Native Dancer Stakes
- Class: Ungraded stakes
- Location: Laurel Park Racecourse, Laurel, Maryland, United States
- Inaugurated: 1966
- Race type: Thoroughbred - Flat racing
- Website: www.laurelpark.com

Race information
- Distance: 1+1⁄8 mile
- Surface: Dirt
- Track: left-handed
- Qualification: Three-years-old & up
- Weight: Assigned
- Purse: $100,000

= Native Dancer Stakes =

The Native Dancer Stakes is an American Thoroughbred horse race run annually at Laurel Park Racecourse in Laurel, Maryland. Raced in early January, it is open to horses age three and older and is contested on dirt over a distance of 1 1/8 mile. Its current purse is $75,000.

From 1966 to 2002, the race was known as the Native Dancer Handicap. It has been run at four different distances; for the first eleven years (from 1966 to 1976), the race was run at 6 furlongs, from 1977 to 1984 and in 2005 it was raced at a distance of 1 3/16 miles; in 1985 and from 2006 through 2010 the race was contested at its present distance of 1 mile; and from 1986 through 2003, it was run at a distance of 1 3/8 miles. The race was originally run at Bowie Race Track from 1966 through 1984.

The race is named in honor of Alfred G. Vanderbilt's Native Dancer. Native Dancer was the huge gray son of two of thoroughbred's top racing horses of the decade in Polynesian and Geisha. He was named Horse of the Year as a two-year-old and then named a repeat winner as a four-year-old. He also won the titles of Champion 2-year-old, Champion 3-year-old and Champion older horse in three consecutive years. Native Dancer won 21 of 22 races and earned $785,240. His 18 stakes victories included the Preakness Stakes, the Belmont Stakes and the Travers Stakes. Native Dancer's only loss was in the Kentucky Derby. Following a trip in which he was bumped three times, he finished second, a head behind Dark Star.
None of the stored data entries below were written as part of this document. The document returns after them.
-- ==== Sys2Proof/Certificates/Slice0/Obligations.lean ====
section
/-! DEFINITION. The statements for the provers: what each command does, what it leaves, and the laws every step keeps. -/

open Sys2Proof Sys2Proof.Machine

/-! ### Step and queue -/

/-- A step takes the command at the front of the queue and runs it on the part with the rest of the queue. -/
def Obligations.StepTakesFrontCommand : Prop :=
  ∀ (c : Instr) (rest : List Instr) (s : State),
    step { s with pending := c :: rest } = exec c { s with pending := rest }

/-- With no command waiting one REFCLK period passes, and one MSCK period of a reply under way (R155; log 3): the prescaler
advances by one, and a whole period returns it to 0 and takes a tick; while RESETn is asserted or TICK_HOLD is 1 the time base
stands. A reply shifts one bit out on MSO. Its picture is taken when the status byte is out and the first data word begins
(R175); when no bit is left the receiver is in TRAIL (R174). Without a reply, or with MSSn high, nothing is shifted. A tick of
the same step comes before the picture: the model's choice (log 25). -/
def Obligations.IdleStepIsOneRefclkPeriod : Prop :=
  ∀ s : State, s.pending = [] → ∃ t, step s = .next t ∧
    (s.pins.resetn = false ∨ s.cfg.tickHold = true → t = { s with out := t.out, rx := t.rx }) ∧
    (s.pins.resetn = true → s.cfg.tickHold = false → s.tgen.prescaler + 1 < (s.cfg.tickDiv + 1) * 64 →
      t = { s with out := t.out, rx := t.rx, tgen := { s.tgen with prescaler := s.tgen.prescaler + 1 } }) ∧
    (s.pins.resetn = true → s.cfg.tickHold = false → (s.cfg.tickDiv + 1) * 64 ≤ s.tgen.prescaler + 1 →
      t.tgen.prescaler = 0 ∧ t.tgen.stamp = s.tgen.stamp + 1#16 ∧
        ∃ order u, exec (.tick order) { s with tgen := { s.tgen with choices := s.tgen.choices + 1 } } = .next u ∧
          t = { u with out := t.out, rx := t.rx }) ∧
    ((∀ r, s.rx ≠ .reply r) ∨ s.pins.mssn = true → t.out = [] ∧ t.rx = s.rx) ∧
    ∀ r, s.rx = .reply r → s.pins.mssn = false →
      (∃ level, s.mso = some level ∧ t.out = [.mso level]) ∧
      (r.clocked + 1 = 8 → r.object = none → t.rx = .trail) ∧
      (∀ o, r.clocked + 1 = 8 → r.object = some o → t.rx = .reply { r with words := t.objectWords o, clocked := 8 }) ∧
      (r.clocked + 1 ≠ 8 → r.clocked + 1 < 8 * (1 + 4 * r.words.length) →
        t.rx = .reply { r with clocked := r.clocked + 1 }) ∧
      (r.clocked + 1 ≠ 8 → 8 * (1 + 4 * r.words.length) ≤ r.clocked + 1 → t.rx = .trail)

/-- Under the first law and R24's list of occupied slots, every command is taken to its end, with no fault and no refusal,
and the queue of commands is left as it stands. -/
def Obligations.EveryCommandCompletes : Prop :=
  ∀ (c : Instr) (s : State), s.creditLaw → s.arrivalLaw → ∃ t, exec c s = .next t ∧ t.pending = s.pending

/-! ### Requests -/

/-- R23: a REQ with GRANTED 0 takes no slot and leaves a CREDIT_OVERRUN record; everything else stands. While the link is
down no REQ is taken (R17). -/
def Obligations.ReqWithoutCreditIsRecorded : Prop :=
  ∀ (s : State) (header addr : Word) (data : Vector Word 8),
    (s.linkUp = true → s.urt.granted = 0 →
      exec (.req header addr data) s = .next { s with
        out := []
        elog := s.elog.append
          { kind := .creditOverrun, stamp := s.tgen.stamp, line := none, region := none,
            sources := some (sourceBit (reqSource header)), tag := none, count := none, untracked := none } }) ∧
    (s.linkUp = false → exec (.req header addr data) s = .next { s with out := [] })

/-- R23, R24: a REQ with a credit takes the free slot with the lowest index and the young end of the arrival list, and
uses one credit; the other slots keep their requests, and pins, configuration, path, tags, fault table and log stand. -/
def Obligations.ReqTakesLowestFreeSlot : Prop :=
  ∀ (s : State) (header addr : Word) (data : Vector Word 8) (i : SlotIx),
    s.linkUp = true → 0 < s.urt.granted → s.urt.slots[i] = none →
    (∀ j : SlotIx, j < i → s.urt.slots[j] ≠ none) →
    ∃ t, exec (.req header addr data) s = .next t ∧
      t.urt.arrival = s.urt.arrival ++ [i] ∧ t.urt.granted + 1 = s.urt.granted ∧ t.urt.withheld = s.urt.withheld ∧
      (∃ x, t.urt.slots[i] = some x ∧ x.kind = reqKind header ∧ x.source = reqSource header ∧
        x.itag = reqItag header) ∧
      (∀ j : SlotIx, j ≠ i → (t.urt.slots[j].map fun x => (x.kind, x.source, x.itag, x.addr, x.count)) =
        s.urt.slots[j].map fun x => (x.kind, x.source, x.itag, x.addr, x.count)) ∧
      t.pins = s.pins ∧ t.rdec = s.rdec ∧ t.cfg = s.cfg ∧ t.pctl = s.pctl ∧ t.mli = s.mli ∧ t.elog = s.elog ∧
      t.flt.entries = s.flt.entries ∧ t.flt.ovf = s.flt.ovf ∧ t.tgen = s.tgen ∧ t.rx = s.rx ∧ t.out = []

/-- R37: a REQ that arrives while the path is HALT is HELD, whatever it carries, and nothing else happens. -/
def Obligations.ReqInHaltIsHeld : Prop :=
  ∀ (s : State) (header addr : Word) (data : Vector Word 8) (i : SlotIx),
    s.linkUp = true → 0 < s.urt.granted → s.urt.lowestFree = some i → s.pctl.path = .halt →
    exec (.req header addr data) s = .next { s with
      out := []
      urt := { s.urt with
        slots := s.urt.slots.set i (some (slotOfReq header addr data .held))
        arrival := s.urt.arrival ++ [i]
        granted := s.urt.granted - 1 } }

/-- R18, R8, R9: outside HALT a malformed REQ is answered MALFORMED at once, its data not kept; a valid RD or WR at or
above the memory top is answered RANGE at decode, and a WR below it to a region with WPROT PROTECT. No other state
changes. -/
def Obligations.ReqAnsweredAtArrival : Prop :=
  ∀ (s : State) (header addr : Word) (data : Vector Word 8) (i : SlotIx) (x : Slot), s.Settled → s.arrivalLaw →
    s.linkUp = true → 0 < s.urt.granted → s.urt.lowestFree = some i → s.pctl.path ≠ .halt →
    x = slotOfReq header addr data .done →
    (reqKind header = .unknown ∨ ((reqKind header = .rd ∨ reqKind header = .wr) ∧
        (reqCount header = 0 ∨ 32 < reqCount header ∨ 32 < addr.toNat % 32 + reqCount header)) →
      exec (.req header addr data) s = .next { s with
        out := []
        urt := s.urt.take i { x with data := zeroLine, status := some .malformed } }) ∧
    (x.kind = .rd ∨ x.kind = .wr → x.malformed = false → s.rdec.memTop ≤ (s.rdec.memAddr addr).toNat →
      exec (.req header addr data) s = .next { s with
        out := []
        urt := s.urt.take i { x with decode := some (s.rdec.result addr), status := some .range } }) ∧
    (x.kind = .wr → x.malformed = false → (s.rdec.memAddr addr).toNat < s.rdec.memTop →
      (s.rdec.result addr).wprot = true →
      exec (.req header addr data) s = .next { s with
        out := []
        urt := s.urt.take i { x with decode := some (s.rdec.result addr), status := some .protect } })

/-- R26, R33, R34, R45: the first step of a valid WR. One that an older slot blocks stays in ORDER_WAIT. Of the others, a posted one merges, or creates an entry, or
joins POST_WAIT; merged or created, it patches the read-ahead buffer and is DONE with OK. One that is not posted waits for
its issue. No other state changes. -/
def Obligations.WriteFirstStep : Prop :=
  ∀ (s : State) (header addr : Word) (data : Vector Word 8) (i : SlotIx) (x : Slot) (d : DecodeResult),
    s.Settled → s.arrivalLaw → s.linkUp = true → 0 < s.urt.granted → s.urt.lowestFree = some i → s.pctl.path ≠ .halt →
    d = s.rdec.result addr → x = { slotOfReq header addr data .orderWait with decode := some d } → x.kind = .wr →
    x.malformed = false → s.rdec.answer .wr addr = none →
    ((∃ j ∈ s.urt.arrival, s.urt.slotHas j (fun o => o.blocks x d) = true) →
      exec (.req header addr data) s = .next { s with out := [], urt := s.urt.take i x }) ∧
    ((∀ j ∈ s.urt.arrival, s.urt.slotHas j (fun o => o.blocks x d) = false) →
    (d.posts = true → s.pq.canMerge d = true →
      exec (.req header addr data) s = .next { s with
        out := []
        urt := s.urt.take i { x with state := .done, status := some .ok }
        pq := s.pq.merge d.line (x.mask d) (x.lineBytes d) (sourceBit x.source) 0#8
        rab := s.rab.patch d.line (x.mask d) (x.lineBytes d) }) ∧
    (d.posts = true → s.pq.canMerge d = false → s.pq.entries.length < 16 → s.urt.postWait = [] →
      exec (.req header addr data) s = .next { s with
        out := []
        urt := s.urt.take i { x with state := .done, status := some .ok }
        pq := s.pq.create d (x.mask d) (x.lineBytes d) (sourceBit x.source) 0#8
        rab := s.rab.patch d.line (x.mask d) (x.lineBytes d) }) ∧
    (d.posts = true → s.pq.canMerge d = false → 16 ≤ s.pq.entries.length ∨ s.urt.postWait ≠ [] →
      exec (.req header addr data) s = .next { s with
        out := []
        urt := { s.urt.take i { x with state := .postWait } with postWait := s.urt.postWait ++ [i] } }) ∧
    (d.posts = false →
      exec (.req header addr data) s = .next { s with
        out := []
        urt := s.urt.take i { x with state := .issueWait } }))

/-- R46, R47: a merge changes the youngest entry for the line and no other: the written bytes and their flags, the source,
the fence marks; its line, region, state, AGE, DEADLINE and TAG stand. A creation seals an OPEN entry for the line and adds
one entry at the young end, OPEN exactly for NORMAL with MERGE 1; no other entry changes. R76, R77: the patch of a settling
write reaches the bytes of the non-FREE read-ahead line that holds the line, and its PATCH flags while it is FILLING; without
such a line it changes nothing. -/
def Obligations.PostQueueTakesWrites : Prop :=
  (∀ (q : Queue) (pre post : List Entry) (e : Entry) (mask : ByteMask) (data : LineData) (src : SourceSet)
    (fences : SlotSet), q.entries = pre ++ e :: post → (∀ x ∈ post, x.line ≠ e.line) →
    (q.merge e.line mask data src fences).entries =
      pre ++ { e with
        mask := e.mask ||| mask
        data := Vector.ofFn fun k => if mask.getLsbD k then data[k] else e.data[k]
        sources := e.sources ||| src
        fences := e.fences ||| fences } :: post) ∧
  (∀ (q : Queue) (d : DecodeResult) (mask : ByteMask) (data : LineData) (src : SourceSet) (fences : SlotSet),
    (q.create d mask data src fences).entries =
      (q.entries.map fun e => if e.line = d.line ∧ e.state = .opened then { e with state := .sealed } else e) ++
        [{ line := d.line, region := d.region, mask := mask, data := data, sources := src, fences := fences,
           state := if d.type = .normal ∧ d.merge = true then .opened else .sealed, age := 0, deadline := d.deadline,
           tag := none }]) ∧
  (∀ (b : Rab) (l : LineAddr) (mask : ByteMask) (data : LineData),
    ((∀ r : LineIx, b.lines[r].state = .free ∨ b.lines[r].line ≠ l) → b.patch l mask data = b) ∧
    ∀ r : LineIx, b.lines[r].state ≠ .free → b.lines[r].line = l →
      (∀ q : LineIx, q < r → b.lines[q].state = .free ∨ b.lines[q].line ≠ l) →
      b.patch l mask data = { b with lines := b.lines.set r { b.lines[r] with
        data := Vector.ofFn fun k => if mask.getLsbD k then data[k] else b.lines[r].data[k]
        patch := if b.lines[r].state = .filling then b.lines[r].patch ||| mask else b.lines[r].patch } })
Upon his retirement, Native Dancer entered into stud at Vanderbilt's Sagamore Farm in Glyndon, Maryland, where he remained until his death in 1967. He was buried at Sagamore and was the sire of 45 stakes winners including Raise a Native (grandsire to Mr. Prospector), Alydar, Natalma and Northern Dancer.

== Records ==

Speed record:
- 6 furlongs - 1:09.00 - Tap The Tree (1974)
- 1 mile - 1:34.80 - Throng (2008)
- 1 1/16 miles - 1:40.20 - Jims Third Bolero (2005)
- 1 1/8 miles - 1:48.40 - Gulf Reckoning (1996)

Most wins by an owner:
- 2 - Jack Owens (1986, 1987)

Most wins by a jockey:
- 3 - Edgar Prado (1991, 1992, 1995)
- 3 - Vincent Bracciale Jr. (1974, 1981, 1983)

Most wins by a trainer:
- 3 - Michael Trombetta (2006, 2013 & 2014)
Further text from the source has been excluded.